Records from a data source

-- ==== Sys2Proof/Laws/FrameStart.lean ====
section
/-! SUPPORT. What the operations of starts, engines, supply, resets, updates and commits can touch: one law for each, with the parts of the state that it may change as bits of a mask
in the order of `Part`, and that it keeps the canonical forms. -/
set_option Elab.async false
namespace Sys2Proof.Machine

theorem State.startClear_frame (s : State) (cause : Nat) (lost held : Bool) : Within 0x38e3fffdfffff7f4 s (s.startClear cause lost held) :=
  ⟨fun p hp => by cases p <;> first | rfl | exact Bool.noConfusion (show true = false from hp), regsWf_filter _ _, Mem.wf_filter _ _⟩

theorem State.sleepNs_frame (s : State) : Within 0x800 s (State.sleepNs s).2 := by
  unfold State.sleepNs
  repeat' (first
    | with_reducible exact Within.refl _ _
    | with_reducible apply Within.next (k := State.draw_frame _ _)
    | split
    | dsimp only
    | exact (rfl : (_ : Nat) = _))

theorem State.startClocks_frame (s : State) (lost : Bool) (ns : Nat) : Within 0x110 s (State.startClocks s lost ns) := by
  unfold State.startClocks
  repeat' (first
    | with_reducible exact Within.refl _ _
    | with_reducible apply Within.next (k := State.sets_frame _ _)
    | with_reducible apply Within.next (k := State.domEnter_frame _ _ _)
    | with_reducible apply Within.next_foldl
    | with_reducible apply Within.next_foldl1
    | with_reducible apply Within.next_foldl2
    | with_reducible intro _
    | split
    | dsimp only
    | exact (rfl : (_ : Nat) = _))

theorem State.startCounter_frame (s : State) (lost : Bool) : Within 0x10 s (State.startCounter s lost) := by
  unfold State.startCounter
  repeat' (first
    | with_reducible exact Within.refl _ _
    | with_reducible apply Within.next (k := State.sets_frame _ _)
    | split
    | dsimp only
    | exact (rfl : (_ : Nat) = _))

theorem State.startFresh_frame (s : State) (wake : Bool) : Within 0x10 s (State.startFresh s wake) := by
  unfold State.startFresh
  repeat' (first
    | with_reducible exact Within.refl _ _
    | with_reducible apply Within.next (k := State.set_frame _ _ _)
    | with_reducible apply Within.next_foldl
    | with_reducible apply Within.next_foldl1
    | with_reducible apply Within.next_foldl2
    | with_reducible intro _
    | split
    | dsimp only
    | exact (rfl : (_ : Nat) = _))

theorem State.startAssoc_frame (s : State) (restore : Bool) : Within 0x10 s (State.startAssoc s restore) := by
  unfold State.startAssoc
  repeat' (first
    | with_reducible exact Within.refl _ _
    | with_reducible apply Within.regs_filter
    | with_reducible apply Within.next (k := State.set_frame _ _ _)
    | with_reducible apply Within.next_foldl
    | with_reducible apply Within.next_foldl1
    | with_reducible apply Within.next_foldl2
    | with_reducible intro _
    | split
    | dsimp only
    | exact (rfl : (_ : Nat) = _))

--

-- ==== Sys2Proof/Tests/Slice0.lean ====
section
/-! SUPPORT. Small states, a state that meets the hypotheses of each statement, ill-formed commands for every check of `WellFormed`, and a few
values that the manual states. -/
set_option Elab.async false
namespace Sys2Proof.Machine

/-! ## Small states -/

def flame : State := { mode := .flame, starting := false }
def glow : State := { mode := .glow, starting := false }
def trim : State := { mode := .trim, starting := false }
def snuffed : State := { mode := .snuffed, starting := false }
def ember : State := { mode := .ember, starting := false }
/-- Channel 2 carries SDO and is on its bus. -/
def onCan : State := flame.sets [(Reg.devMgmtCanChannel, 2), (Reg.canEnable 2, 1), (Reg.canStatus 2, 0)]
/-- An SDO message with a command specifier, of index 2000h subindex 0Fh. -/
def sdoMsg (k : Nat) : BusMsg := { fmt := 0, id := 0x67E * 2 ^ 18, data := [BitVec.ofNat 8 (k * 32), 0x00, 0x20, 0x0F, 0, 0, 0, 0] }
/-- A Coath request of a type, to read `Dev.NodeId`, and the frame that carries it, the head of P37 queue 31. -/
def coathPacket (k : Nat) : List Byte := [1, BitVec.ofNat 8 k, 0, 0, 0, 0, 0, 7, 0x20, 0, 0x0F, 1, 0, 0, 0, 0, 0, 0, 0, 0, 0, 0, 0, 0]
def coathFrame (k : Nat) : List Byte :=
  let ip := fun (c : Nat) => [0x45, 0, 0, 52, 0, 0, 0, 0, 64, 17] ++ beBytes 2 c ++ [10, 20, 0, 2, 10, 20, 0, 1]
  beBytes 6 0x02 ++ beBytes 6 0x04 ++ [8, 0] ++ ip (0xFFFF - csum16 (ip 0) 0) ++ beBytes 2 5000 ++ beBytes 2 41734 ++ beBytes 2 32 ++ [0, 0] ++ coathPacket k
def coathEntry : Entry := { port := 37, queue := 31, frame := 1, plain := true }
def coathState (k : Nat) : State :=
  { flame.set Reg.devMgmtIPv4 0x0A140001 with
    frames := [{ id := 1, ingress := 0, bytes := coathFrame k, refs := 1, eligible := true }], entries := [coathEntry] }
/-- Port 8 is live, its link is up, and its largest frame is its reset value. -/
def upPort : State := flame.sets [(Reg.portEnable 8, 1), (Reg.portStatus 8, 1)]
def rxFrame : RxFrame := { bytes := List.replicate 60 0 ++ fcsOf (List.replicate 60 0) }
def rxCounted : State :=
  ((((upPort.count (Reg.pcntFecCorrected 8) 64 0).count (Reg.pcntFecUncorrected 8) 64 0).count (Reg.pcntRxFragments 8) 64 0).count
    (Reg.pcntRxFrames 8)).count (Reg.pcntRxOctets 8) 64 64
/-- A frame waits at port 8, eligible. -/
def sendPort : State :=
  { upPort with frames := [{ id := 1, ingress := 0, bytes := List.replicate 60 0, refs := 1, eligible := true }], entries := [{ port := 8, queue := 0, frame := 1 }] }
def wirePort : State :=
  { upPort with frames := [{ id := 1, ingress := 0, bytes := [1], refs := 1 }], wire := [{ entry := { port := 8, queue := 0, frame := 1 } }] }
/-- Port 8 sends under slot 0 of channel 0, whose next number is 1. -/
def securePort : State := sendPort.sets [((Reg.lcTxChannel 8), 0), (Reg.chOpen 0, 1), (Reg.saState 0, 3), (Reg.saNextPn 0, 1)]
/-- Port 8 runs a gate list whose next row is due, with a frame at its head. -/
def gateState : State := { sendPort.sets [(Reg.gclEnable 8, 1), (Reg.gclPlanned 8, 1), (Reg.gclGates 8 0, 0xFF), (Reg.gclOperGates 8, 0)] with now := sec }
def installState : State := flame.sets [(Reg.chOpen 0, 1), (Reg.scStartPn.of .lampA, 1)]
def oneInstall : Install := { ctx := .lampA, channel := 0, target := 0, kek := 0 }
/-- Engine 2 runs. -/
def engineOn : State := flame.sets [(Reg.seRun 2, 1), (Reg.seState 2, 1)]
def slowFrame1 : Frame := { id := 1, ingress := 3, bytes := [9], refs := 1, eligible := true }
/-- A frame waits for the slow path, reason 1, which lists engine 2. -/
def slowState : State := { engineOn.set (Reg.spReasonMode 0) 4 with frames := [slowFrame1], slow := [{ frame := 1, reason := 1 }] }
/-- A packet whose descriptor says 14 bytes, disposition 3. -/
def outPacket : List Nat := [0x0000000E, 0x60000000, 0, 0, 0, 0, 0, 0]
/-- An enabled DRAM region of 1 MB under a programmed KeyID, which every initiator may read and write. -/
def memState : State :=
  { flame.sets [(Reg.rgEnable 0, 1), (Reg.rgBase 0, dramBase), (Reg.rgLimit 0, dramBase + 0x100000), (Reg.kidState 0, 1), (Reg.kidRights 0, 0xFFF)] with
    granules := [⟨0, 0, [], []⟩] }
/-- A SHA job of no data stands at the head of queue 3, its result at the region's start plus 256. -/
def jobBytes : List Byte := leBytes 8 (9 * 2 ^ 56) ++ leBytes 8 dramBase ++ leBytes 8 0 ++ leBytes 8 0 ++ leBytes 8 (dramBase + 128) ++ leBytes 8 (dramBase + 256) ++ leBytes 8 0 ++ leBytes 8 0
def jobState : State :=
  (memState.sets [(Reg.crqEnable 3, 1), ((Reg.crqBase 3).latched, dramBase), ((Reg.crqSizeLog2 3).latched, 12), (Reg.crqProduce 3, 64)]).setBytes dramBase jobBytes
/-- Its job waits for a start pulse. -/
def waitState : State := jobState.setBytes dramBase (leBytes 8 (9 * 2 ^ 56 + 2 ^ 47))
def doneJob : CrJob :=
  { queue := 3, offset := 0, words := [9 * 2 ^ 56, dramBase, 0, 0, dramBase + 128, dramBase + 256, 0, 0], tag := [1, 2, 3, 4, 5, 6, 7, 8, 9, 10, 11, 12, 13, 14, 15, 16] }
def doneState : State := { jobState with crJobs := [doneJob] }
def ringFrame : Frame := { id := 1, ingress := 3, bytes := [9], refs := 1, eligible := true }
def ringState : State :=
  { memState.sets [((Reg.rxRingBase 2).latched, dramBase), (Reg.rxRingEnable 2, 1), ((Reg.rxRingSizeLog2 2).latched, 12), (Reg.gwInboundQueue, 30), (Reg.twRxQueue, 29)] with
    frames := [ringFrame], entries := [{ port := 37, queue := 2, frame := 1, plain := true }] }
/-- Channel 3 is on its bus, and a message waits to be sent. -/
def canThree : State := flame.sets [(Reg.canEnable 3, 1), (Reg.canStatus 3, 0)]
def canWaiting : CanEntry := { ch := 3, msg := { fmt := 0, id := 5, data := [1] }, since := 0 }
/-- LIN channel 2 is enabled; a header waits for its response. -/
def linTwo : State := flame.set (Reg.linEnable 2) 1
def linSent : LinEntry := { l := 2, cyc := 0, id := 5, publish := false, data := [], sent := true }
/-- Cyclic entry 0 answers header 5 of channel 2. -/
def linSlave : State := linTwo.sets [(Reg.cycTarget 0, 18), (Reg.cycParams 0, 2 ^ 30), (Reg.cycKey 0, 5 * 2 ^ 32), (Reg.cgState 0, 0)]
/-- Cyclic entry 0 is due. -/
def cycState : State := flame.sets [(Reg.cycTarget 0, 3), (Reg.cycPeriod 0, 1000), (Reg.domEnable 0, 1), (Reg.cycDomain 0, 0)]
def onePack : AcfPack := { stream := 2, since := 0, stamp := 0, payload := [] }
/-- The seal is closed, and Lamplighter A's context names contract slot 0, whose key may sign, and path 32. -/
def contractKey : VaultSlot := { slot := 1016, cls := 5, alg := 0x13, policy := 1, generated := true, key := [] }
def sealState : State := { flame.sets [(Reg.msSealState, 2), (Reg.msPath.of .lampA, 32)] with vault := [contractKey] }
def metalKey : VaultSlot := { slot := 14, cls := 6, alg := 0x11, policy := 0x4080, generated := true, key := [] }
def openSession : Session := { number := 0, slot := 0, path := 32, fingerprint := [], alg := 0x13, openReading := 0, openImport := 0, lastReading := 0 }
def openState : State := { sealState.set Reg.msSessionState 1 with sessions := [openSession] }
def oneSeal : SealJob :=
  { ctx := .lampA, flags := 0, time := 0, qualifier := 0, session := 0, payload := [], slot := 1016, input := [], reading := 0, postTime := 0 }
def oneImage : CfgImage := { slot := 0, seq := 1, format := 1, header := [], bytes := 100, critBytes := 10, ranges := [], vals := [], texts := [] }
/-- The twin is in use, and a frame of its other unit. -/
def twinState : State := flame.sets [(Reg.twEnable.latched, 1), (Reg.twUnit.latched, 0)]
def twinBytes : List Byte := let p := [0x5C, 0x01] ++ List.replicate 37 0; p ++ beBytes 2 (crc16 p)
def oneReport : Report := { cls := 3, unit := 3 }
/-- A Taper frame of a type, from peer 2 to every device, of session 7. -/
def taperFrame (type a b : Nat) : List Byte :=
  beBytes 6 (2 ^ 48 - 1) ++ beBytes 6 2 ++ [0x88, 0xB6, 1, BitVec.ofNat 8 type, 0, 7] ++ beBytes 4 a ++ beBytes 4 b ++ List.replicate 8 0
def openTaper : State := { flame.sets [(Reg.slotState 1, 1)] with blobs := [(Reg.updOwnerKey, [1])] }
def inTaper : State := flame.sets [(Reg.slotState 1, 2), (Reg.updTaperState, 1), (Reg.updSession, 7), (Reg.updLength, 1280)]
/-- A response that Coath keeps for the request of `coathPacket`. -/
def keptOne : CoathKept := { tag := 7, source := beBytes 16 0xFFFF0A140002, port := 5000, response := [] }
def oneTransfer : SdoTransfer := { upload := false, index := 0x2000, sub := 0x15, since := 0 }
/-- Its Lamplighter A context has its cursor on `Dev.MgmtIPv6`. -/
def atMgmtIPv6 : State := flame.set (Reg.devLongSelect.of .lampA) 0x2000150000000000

» **Required work**
The expected answer is an exact copy of the lines above, beginning at the line with "def jobBytes : List" and ending at the line with "(Reg.twRxQueue, 29)] with", with both ends in.

» **Exercise result**
def jobBytes : List Byte := leBytes 8 (9 * 2 ^ 56) ++ leBytes 8 dramBase ++ leBytes 8 0 ++ leBytes 8 0 ++ leBytes 8 (dramBase + 128) ++ leBytes 8 (dramBase + 256) ++ leBytes 8 0 ++ leBytes 8 0
def jobState : State :=
  (memState.sets [(Reg.crqEnable 3, 1), ((Reg.crqBase 3).latched, dramBase), ((Reg.crqSizeLog2 3).latched, 12), (Reg.crqProduce 3, 64)]).setBytes dramBase jobBytes
/-- Its job waits for a start pulse. -/
def waitState : State := jobState.setBytes dramBase (leBytes 8 (9 * 2 ^ 56 + 2 ^ 47))
def doneJob : CrJob :=
  { queue := 3, offset := 0, words := [9 * 2 ^ 56, dramBase, 0, 0, dramBase + 128, dramBase + 256, 0, 0], tag := [1, 2, 3, 4, 5, 6, 7, 8, 9, 10, 11, 12, 13, 14, 15, 16] }
def doneState : State := { jobState with crJobs := [doneJob] }
def ringFrame : Frame := { id := 1, ingress := 3, bytes := [9], refs := 1, eligible := true }
def ringState : State :=
  { memState.sets [((Reg.rxRingBase 2).latched, dramBase), (Reg.rxRingEnable 2, 1), ((Reg.rxRingSizeLog2 2).latched, 12), (Reg.gwInboundQueue, 30), (Reg.twRxQueue, 29)] with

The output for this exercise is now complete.